Breast cancer can be treated in different ways. Some of the treatments can be given orally or through the bloodstream, depending on the type of cancer and the type of treatments.

Chemotherapy, hormone therapy, target therapy and even alternative treatments such as herbs and special diets can be used to treat breast cancer. Most women receive more than one type of treatment for their cancer.

“I had four to five sessions of chemotherapy in a year, and after that they checked the size of the tumor, it got smaller so the doctors decided it was better to remove it,” Rubalcava said. “They said they would try to save my breast, but it was better if they removed it, so they did.”

A mastectomy consists of the removal of breast tissue and possibly the removal of tissue surrounding the breast area.

“After a couple of months, the doctors found another lump, this time in my left breast, I didn’t want it to get more advanced, so I decided to remove my left breast too,” Rubalcava said.

There are different types of procedures when it comes to the removal of breast tissue. A total (simple) mastectomy for example consists of the removal of the entire breast including the nipple, and in some cases both breasts are entirely removed as a preventative measure in women who are at high risk for breast cancer.

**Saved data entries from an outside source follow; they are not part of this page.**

/-- The watermark of a domain (R80), at its greatest lag: every entry stamped at or below it has been pushed. An entry in the output register
holds it at its stamp, and a firmware header that waits for its payload holds that of the core domain below its stamp, past the lag of the
table (DESIGN CHOICE, log 66). -/
def State.watermark (s : State) (d : Nat) : Int :=
  let w := s.domNow d - domLag d
  let w1 := match (s.queue (streamOf d)).out with
    | some x => min w x.stamp
    | none => w
  if d = 0 then s.headerStamps.foldl (fun w t => min w (t - 1)) w1 else w1

/-- Domains left out of the watermark minimum: OFF or stopped (R80). -/
def State.merging (s : State) (d : Nat) : Bool := s.domValid d

/-- The lowest watermark of all running domains (R80). -/
def State.lowWatermark (s : State) : Option Int :=
  (List.range 44).foldl (fun m d =>
    if s.merging d then
      match m with
      | none => some (s.watermark d)
      | some w => some (min w (s.watermark d))
    else m) none

/-- The next entry in Gradebook order: by stamp, then domain index, then stream order (R80). -/
def State.mergeNext (s : State) : Option (Nat × JEntry) :=
  (List.range 44).foldl (fun m d =>
    match s.stream d with
    | [] => m
    | e :: _ =>
      match m with
      | none => some (d, e)
      | some (d', e') => if e.stamp < e'.stamp then some (d, e) else some (d', e')) none

/-- An entry of another domain has the same stamp: waiting in a stream, or merged before (R81). -/
def State.concurrent (s : State) (d : Nat) (t : Int) : Bool :=
  (List.range 44).any (fun k => decide (k ≠ d) && (s.stream k).any (fun e => decide (e.stamp = t))) ||
  (match s.jnl.last with
   | some (t', l) => decide (t' = t) && l.any (fun k => decide (k ≠ d))
   | none => false)

/-- An entry placed in the Gradebook (R80, R84). -/
def State.bookAdd (s : State) (e : JEntry) : State :=
  let b := s.jnl.book ++ [⟨e, s.now⟩]
  let s1 : State := { s with jnl := { s.jnl with book := b } }
  ((s1.wf JNL_FILL_fill b.length).inc JNL_WRITTEN_count).shared 8 1

def bookSize : Nat := 32768

/-- The Gradebook holds at least JNL_THRESH.level entries (R83). -/
def State.bookAbove (s : State) : Bool := decide (s.rf JNL_THRESH_level ≤ s.jnl.book.length)

/-- JNL_DRAIN asserts when the fill comes to reach the level (R83; log 14). -/
def State.bookLevel (s : State) (before : Bool) : State :=
  if s.bookAbove && !before then s.assertSrc 18 (s.domNow 1) else s

/-- A write of JNL_THRESH: JNL_DRAIN asserts where its condition begins to hold (R83). -/
def State.bookThreshWrite (s : State) (v : Nat) : State :=
  ((s.wf JNL_THRESH_level (v % 65536)).wf JNL_THRESH_wait (v / 65536)).bookLevel s.bookAbove

/-- GRADEBOOK_MERGE_WRITE (R80 to R82). -/
def State.mergeWrite (s : State) : State :=
  match s.mergeNext, s.lowWatermark with
  | some (d, e), some w =>
    if e.stamp ≤ w then
      let conc := s.concurrent d e.stamp
      let s1 := s.streamPop d
      let doms := match s1.jnl.last with
        | some (t, l) => if t = e.stamp then d :: l else [d]
        | none => [d]
      let s2 : State := { s1 with jnl := { s1.jnl with last := some (e.stamp, doms) } }
      let n := s2.jnl.book.length
      let room := if s2.jnl.dropped = 0 then decide (n + 1 ≤ bookSize) else decide (n + 2 ≤ bookSize)
      if room then
        let s3 :=
          if s2.jnl.dropped = 0 then s2
          else
            let seq := tabGet 0 0x0600 s2.jnl.seqs
            let m : JEntry := ⟨e.stamp, 0x0601, 0x0600, 1, 0, s2.jnl.dropped, seq⟩
            ({ s2 with jnl := { s2.jnl with dropped := 0, seqs := tabSet 0x0600 ((seq + 1) % 2 ^ 32) s2.jnl.seqs } } : State).bookAdd m
        let fl := (e.flags ||| (if conc then 1 else 0)) ||| (if d ∈ s3.jnl.bookOvf then 2 else 0)
        let s4 : State := { s3 with jnl := { s3.jnl with bookOvf := s3.jnl.bookOvf.filter (· ≠ d) } }
        (s4.bookAdd { e with flags := fl }).bookLevel s.bookAbove
      else
        let s3 := s2.inc JNL_OVF_BOOK_count
        { s3 with jnl := { s3.jnl with dropped := s3.jnl.dropped + 1,
                                       bookOvf := if d ∈ s3.jnl.bookOvf then s3.jnl.bookOvf else d :: s3.jnl.bookOvf } }
    else s
  | _, _ => s

/-- GRADEBOOK_DMA_COPY (R83, R453). The copy is a posted write of 32 bytes, and counts once as event 0x04 of R154, whose unit is a transfer of 64
bytes (DESIGN CHOICE, log 66). -/
def State.dmaCopy (s : State) : State :=
  let n := s.rf JNL_DMA_SIZE_log2n
  let head := s.rf JNL_DMA_HEAD_head
  match s.jnl.book with
  | [] => s
  | b :: rest =>
    if s.rb JNL_CTL_dma_en && s.pcie.bme && s.pdOn 19 && !ringFull n head (s.rf JNL_DMA_TAIL_tail) then
      let a := s.rf JNL_DMA_BASE_base / 64 * 64 + 32 * (head % 2 ^ n)
      let s0 := s.qPass 499
      let s1 : State := { s0.shared 4 1 with jnl := { (s0.shared 4 1).jnl with book := rest },
                                             pcie := { s.pcie with posted := some (a, b.entry.bytes) } }
      (s1.wf JNL_FILL_fill rest.length).wf JNL_DMA_HEAD_head ((head + 1) % 2 ^ n)
    else s

/-- A write of JNL_DMA_TAIL (R83). -/
def State.dmaTailWrite (s : State) (v : Nat) : State :=
  let n := s.rf JNL_DMA_SIZE_log2n
  let tail := s.rf JNL_DMA_TAIL_tail
  if v < 2 ^ n ∧ ringFill n v tail ≤ ringFill n (s.rf JNL_DMA_HEAD_head) tail then s.wf JNL_DMA_TAIL_tail v else s

/-- JNL_DRAIN_WAIT_EXPIRE: the oldest entry has waited longer than `wait` µs (R83). -/
def State.drainWait (s : State) : State :=
  match s.jnl.book with
  | [] => s
  | b :: _ => if s.now - b.since > (s.rf JNL_THRESH_wait : Int) * uUs then s.assertSrc 18 (s.domNow 1) else s

/-- JNL_HOST_PUSH (R84): the host only; the stamp is that of the PCIe domain. -/
def State.hostPush (s : State) (r : Req) : State :=
  match r with
  | .host => s.journalAt 40 0xFF00 (0xFF00 + s.rf JNL_HOST_CODE_code) (s.rf JNL_HOST_PAYLOAD_payload) 8 (s.domNow 40)
  | q => s.ignoreWrite q

/-! ## Crossings -/

/-- An item is a header: [63] set, [62:16] zero (R139). -/
def headerItem (n : Nat) : Bool := bitOf n 63 && decide (bitsOf n 16 47 = 0)

/-- The engine's side of a Frond's journal queue takes one item (R84, R139). -/
def State.fwJournal (s : State) (f : Fin 16) (x : QItem) : State :=
  match x.data with
  | .word n =>
    let fr := s.frond f
    match fr.jhdr with
    | none =>
      if headerItem n then s.setFrond f { fr with jhdr := some (bitsOf n 0 16, x.stamp) }
      else s.inc JNL_FW_REJECT_count
    | some (code, stamp) =>
      let s1 := s.setFrond f { fr with jhdr := none }
      if code / 256 < 0x80 ∨ code / 256 = 0xFF then s1.inc JNL_FW_REJECT_count
      else s1.journalAt 0 (0x1500 + f.val) code n 8 stamp
  | _ => s

/-- The journal queue of a Frond emptied: the engine takes every item that waits (R37). -/
def State.journalTake (s : State) (f : Fin 16) : State :=
  (s.queue (256 + f.val)).items.foldl (fun s x => (s.qPop (256 + f.val)).fwJournal f x) s

/-- QUEUE_ENTRY_VISIBLE (R33). The journal queues have the engine as receiver: it pops at once. -/
def State.qVisible (s : State) (i : Nat) : State :=
  let q := s.queue i
  if q.vis < q.items.length then
    let s1 := s.setQueue i { q with vis := q.vis + 1 }
    if 256 ≤ i ∧ i < 272 then
      match q.items[q.vis]? with
      | some x => (s1.qPop i).fwJournal (Fin.ofNat 16 (i - 256)) x
      | none => s1
    else s1
  else s

/-- CREDIT_RETURN (R34, R35): one credit reaches the sender; a held item is pushed, into a journal stream in stamp order (R79). -/
def State.creditReturn (s : State) (i : Nat) : State :=
  let q := s.queue i
  if q.a = q.q then s
  else
    let q1 := q.ret (s.domNow 0)
    match q1.out with
    | some x => s.setQueue i { (if 348 ≤ i ∧ i < 392 then q1.pushOrdered x else q1.push x) with out := none }
    | none => s.setQueue i q1

/-! ## Interrupt registers (R41, R462, R463) -/

/-- The host has a message of vector `v` to be sent: a PEND bit of a source routed to it. -/
def State.vecPending (s : State) (v : Nat) : Bool :=
  (List.range 512).any (fun n => s.bit32 SYS_IRQ_PENDw_pend n && decide (s.irqVec n = v))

Another procedure is the radical mastectomy, which is the removal of the entire breast, underarm lymph nodes and chest wall muscles under the breast. This procedure is mostly used for large growing tumors under the breast.

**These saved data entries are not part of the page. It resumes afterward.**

-- ==== Sys2Proof/Machine/RollCall.lean ====
section
/-!
DEFINITION. Roll call (R206 to R231): tracks, qualification, ranking, switching with build-out, disputes, the return with
a jump, forcing; and the steps it shares with the servo: feeds, slew ends and SRV_CMD ACCEPT.
-/

namespace Sys2Proof.Machine
open Sys2Proof Reg

def State.setRcl (s : State) (r : RclState) : State := { s with rcl := r }

def State.slot (s : State) (n : Nat) : Slot := (s.rcl.slots[n]?).getD Slot.empty
def State.setSlot (s : State) (n : Nat) (x : Slot) : State := s.setRcl { s.rcl with slots := s.rcl.slots.set! n x }

/-- State of a slot: 0 OFF, 1 ABSENT, 2 QUALIFYING, 3 QUALIFIED, 4 SUSPECT. -/
def State.slotState (s : State) (n : Nat) : Nat := s.rf RCLn_STATUS_state n
def State.slotKind (s : State) (n : Nat) : Nat := if n = 23 then 8 else s.rf RCLn_CFG_kind n
/-- Kinds 2 and 5 carry frequency only. -/
def State.freqSlot (s : State) (n : Nat) : Bool := decide (s.slotKind n = 2) || decide (s.slotKind n = 5)

/-! ## Tracks (R209, R210) -/

/-- Sums of a least-squares line over points relative to the newest one. -/
structure Fit where
  x0 : Int
  y0 : Int
  n : Int
  sx : Int
  sy : Int
  sxx : Int
  sxy : Int
  syy : Int
  deriving DecidableEq, Repr

def fitOf (pts : List (Int × Int)) : Fit :=
  match pts with
  | [] => ⟨0, 0, 0, 0, 0, 0, 0, 0⟩
  | p :: _ => pts.foldl (fun f q =>
      let x := q.1 - p.1
      let y := q.2 - p.2
      { f with n := f.n + 1, sx := f.sx + x, sy := f.sy + y, sxx := f.sxx + x * x, sxy := f.sxy + x * y, syy := f.syy + y * y })
      ⟨p.1, p.2, 0, 0, 0, 0, 0, 0⟩

/-- Slope of the line as a quotient; the divisor is 0 where there are not two points. -/
def Fit.num (f : Fit) : Int := f.n * f.sxy - f.sx * f.sy
def Fit.den (f : Fit) : Int := f.n * f.sxx - f.sx * f.sx

/-- The slope in R10 units (2⁻¹⁶ ppt), floored. -/
def Fit.freq (f : Fit) : Int := if f.den = 0 then 0 else f.num * (65536 * dcoOne) / f.den

/-- The line at raw time `x`, in 2⁻⁴⁸ ps, floored; the newest point alone where there are not two. -/
def Fit.at (f : Fit) (x : Int) : Int :=
  if f.den = 0 then psOfUnits f.y0
  else psOfUnits f.y0 + psOfUnits (f.sy * f.den + f.num * (f.n * (x - f.x0) - f.sx)) / (f.n * f.den)

/-- The points of the last `span` units before the newest, and at least two. -/
def trackWindow (span : Int) (l : List (Int × Int)) : List (Int × Int) :=
  match l with
  | [] => []
  | p :: t =>
    let w := t.takeWhile (fun q => decide (p.1 - span ≤ q.1))
    p :: (if w = [] then t.take 1 else w)

def State.qualSpan (s : State) (n : Nat) : Int := ((max 1 (s.rf RCLn_QUAL_secs n) : Nat) : Int) * uSec

/-- The line of a slot's own track over its qualify time. -/
def State.slotFit (s : State) (n : Nat) : Fit := fitOf (trackWindow (s.qualSpan n) (s.slot n).track)

/-- A point joins a track, newest first. -/
def trackAdd (p : Int × Int) : List (Int × Int) → List (Int × Int)
  | [] => [p]
  | q :: t => if q.1 ≤ p.1 then p :: q :: t else q :: trackAdd p t

/-- o_c of R216 now: the track's offset, engine minus reference, in 2⁻⁴⁸ ps. -/
def State.slotOfs (s : State) (n : Nat) : Int := (s.slotFit n).at s.raw + psOfUnits s.tm.total

/-- The domain in which the measurements of a slot are stamped (R26, R207, R208): the ring of a claimed unit, the lane of a session or of
SyncE, the antenna's samples, and the core for feeds from firmware. -/
def State.slotDom (s : State) (n : Nat) : Nat :=
  let src := s.rf RCLn_CFG_src n
  match s.slotKind n with
  | 1 => s.ringDom
  | 2 => s.ringDom
  | 3 => s.ringDom
  | 4 => 4 + s.rf TSV_UPu_CTL_lane src
  | 5 => 4 + src
  | 6 => 36 + src
  | _ => 0

/-- Raw time that the events of a slot's domain have reached (R86); a domain without a copy of spine time is left out (R80). -/
def State.slotMark (s : State) (n : Nat) : Int :=
  let d := s.slotDom n
  (if s.domValid d then min (s.watermark 1) (s.watermark d) else s.watermark 1) - s.tm.total

/-! ## Quality and rank (R213, R214) -/

/-- Limits of the IEEE 1588-2019 clockAccuracy codes 0x17 up, in ps (PRESUMED, log 21). -/
def accLimits : List Nat :=
  [1, 2500 / 1000, 10, 25, 100, 250, 1000, 2500, 10000, 25000, 100000, 250000, 1000000, 2500000, 10000000, 25000000,
   100000000, 250000000, 1000000000, 2500000000]

/-- The smallest code whose limit is at or above a bound in ps. -/
def accCode (b : Nat) : Nat := 0x17 + (accLimits.takeWhile (fun l => decide (l < b))).length

/-- The limit of a code in ps. -/
def accLimit (code : Nat) : Nat := if code < 0x17 then 0xFFFFFFFF else if code = 0x18 then 3 else (accLimits[code - 0x17]?).getD 0xFFFFFFFF

/-- Q of a slot (R213). -/
def State.slotQ (s : State) (n : Nat) : Nat :=
  let src := s.rf RCLn_CFG_src n
  let gnss := fun b : Nat => if b = 0xFFFFFFFF then 0xFFFF else 6 * 256 + accCode b
  match s.slotKind n with
  | 8 => 0xFEFF
  | 1 => s.rf RCLn_QFIX_q n
  | 2 => s.rf RCLn_QFIX_q n
  | 3 => s.rf RCLn_QFIX_q n
  | 4 => (s.rcl.ptpQ[src]?).getD 0xFFFF
  | 5 => s.rf RCL_QLMAPc_q (s.rf MACn_ESMC_RX_ssm src)
  | 6 => gnss (s.rf GNS_SOLa_BOUND_ps src)
  | 7 => gnss (s.rf GNS_SOLa_BOUND_ps 4)
  | _ => 0xFFFF

def State.eligible (s : State) (n : Nat) : Bool :=
  decide (s.slotState n = 3) && (decide (n = 23) || (!s.rb RCLn_CFG_lockout n && decide (s.slotQ n < 0xFEFF)))

/-- The rank of a slot: lower is better (R214). -/
def State.rankKey (s : State) (n : Nat) : Nat :=
  let prio := if n = 23 then 0 else s.rf RCLn_CFG_prio n
  let cur := if n = s.selected ∨ n = s.rf RCL_STATUS_target then 0 else 1
  s.slotQ n * 2 ^ 16 + prio * 2 ^ 8 + cur * 2 ^ 5 + n

/-- The best of a list of slots by rank. -/
def State.bestBy (s : State) (l : List Nat) : Option Nat :=
  l.foldl (fun m n => match m with
    | none => some n
    | some k => if s.rankKey n < s.rankKey k then some n else some k) none

def State.bestSlot (s : State) : Option Nat :=
  let f := s.rf RCL_STATUS_fslot
  if s.rb RCL_STATUS_forced && s.eligible f then some f
  else s.bestBy ((List.range 24).filter s.eligible)

/-! ## Slews of the build-out (R219, R243) -/

def State.rclB (s : State) : Int := s.rs 64 RCL_BUILDOUT_b

/-- A roll-call slew of −B starts, or waits for a running TSLEW (R219, R243). -/
def State.rclSlew (s : State) : State :=
  let b := s.rclB
  if b = 0 ∨ s.tm.slewSource = 2 then s.phaseShow
  else if s.tm.slewSource = 1 then (s.setTm { s.tm with slewWait := some (-b) }).phaseShow
  else
    let s1 := s.servoSlewCut.slewStart (-b) (slewWord s.slewMax) 2 0
    ((s1.setTm { s1.tm with slewWait := none }).wf SRV_STATUS_paused 1).phaseShow

/-- R219 calls for a slew: the old slot of the last commit does, or RCL_CTL.slew. -/
def State.slewCalled (s : State) : Bool := s.rcl.policy || s.rb RCL_CTL_slew

/-- The policy of R219 for the B in force: `byOld` says that the old slot calls for a slew, `called` that one is called for, `limit` is
the |B| beyond which a step is needed. -/
def State.rclPolicy (s : State) (byOld called : Bool) (limit : Int) : State :=
  let s1 := s.setRcl { s.rcl with policy := byOld, needLimit := limit, slewDue := none }
  if (s1.rclB.natAbs : Int) > limit then
    ((s1.wf RCL_STATUS_need_step 1).alarmBit RCL_ALARM_need_step 20).journal 1 0x0C00 0x0C0B (s1.rf RCL_BUILDOUT_b)
  else
    let s2 := s1.wf RCL_STATUS_need_step 0
    if called then s2.rclSlew else s2.phaseShow

/-- After a step, need_step clears within its limit and the slew that R219 calls for starts. -/
def State.needStepCheck (s : State) : State :=
  if s.rb RCL_STATUS_need_step ∧ (s.rclB.natAbs : Int) ≤ s.rcl.needLimit then
    let s1 := s.wf RCL_STATUS_need_step 0
    if s1.slewCalled then s1.rclSlew else s1
  else s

“After they removed my breast, I had a couple more sessions of chemotherapy and it was hard for me because my family didn’t seem to care that much, I had to go through it alone with my children,” Rubalcava said.  “I remember my youngest son at the time was scared, especially when I didn’t go to pick him up after school because he was afraid of me not being there anymore.”

The positive attitude that is necessary when coping with this disease was crucial for Rubalcava, who found her strength in religion.

“God is where I found my strength, my family wasn’t there, but I had friends and support from other people that got me through it,” she said. “My children and God made me fight.”

Ruvalcaba said that after she was diagnosed with breast cancer, she stopped helping the different organizations that claim to support cancer patients.

“I went to different organizations here in El Paso and none of them granted me the help I needed,” Rubalcava said. “They told me that because my husband made enough money, they couldn’t help me. One time they told me that if I wanted the help I had to sign in the forms that I was divorced in order to get the help.”

The expenses for cancer treatments are high, some starting as little as $100 per month, to as much as $65,000 per month, depending on the type of medication. But there are also unforeseeable expenses, as Rubalcava discovered.

“My insurance paid most of my treatment, but these organizations, who claim to help patients, didn’t even help me to get me a wig or a mastectomy bra,” Rubalcava said. “A wig can cost up to $70 and a bra up to $85 for just one bra, and the clothing is expensive too.”

Cancer changes the life of person, not only physically, but also psychologically, she said. 

“It affects your self esteem in so many ways, I felt embarrassed of not being able to wear my old clothes, sometimes I thought to myself ‘ I’m fine, I got through it,’ but it stills affects me,” Rubalcava said. “I got breast implants, but I still get x-rays just to check everything is okay.”

Even though there is no sure way to prevent cancer, making some lifestyle changes such as being physically active, staying at a healthy weight and limiting the ingestion of alcohol can lower the risk of developing cancer.

To Zeta Tau Alpha, promoting awareness about breast cancer is a main focus during the month of October as this is a topic of importance for women to know about.

“We all chose to take part of this sorority because of how inspiring it is to see women empowering one another,” Luna said. “We’ve all fallen in love with our philanthropy because as women, we understand what a great risk this could be in our futures.”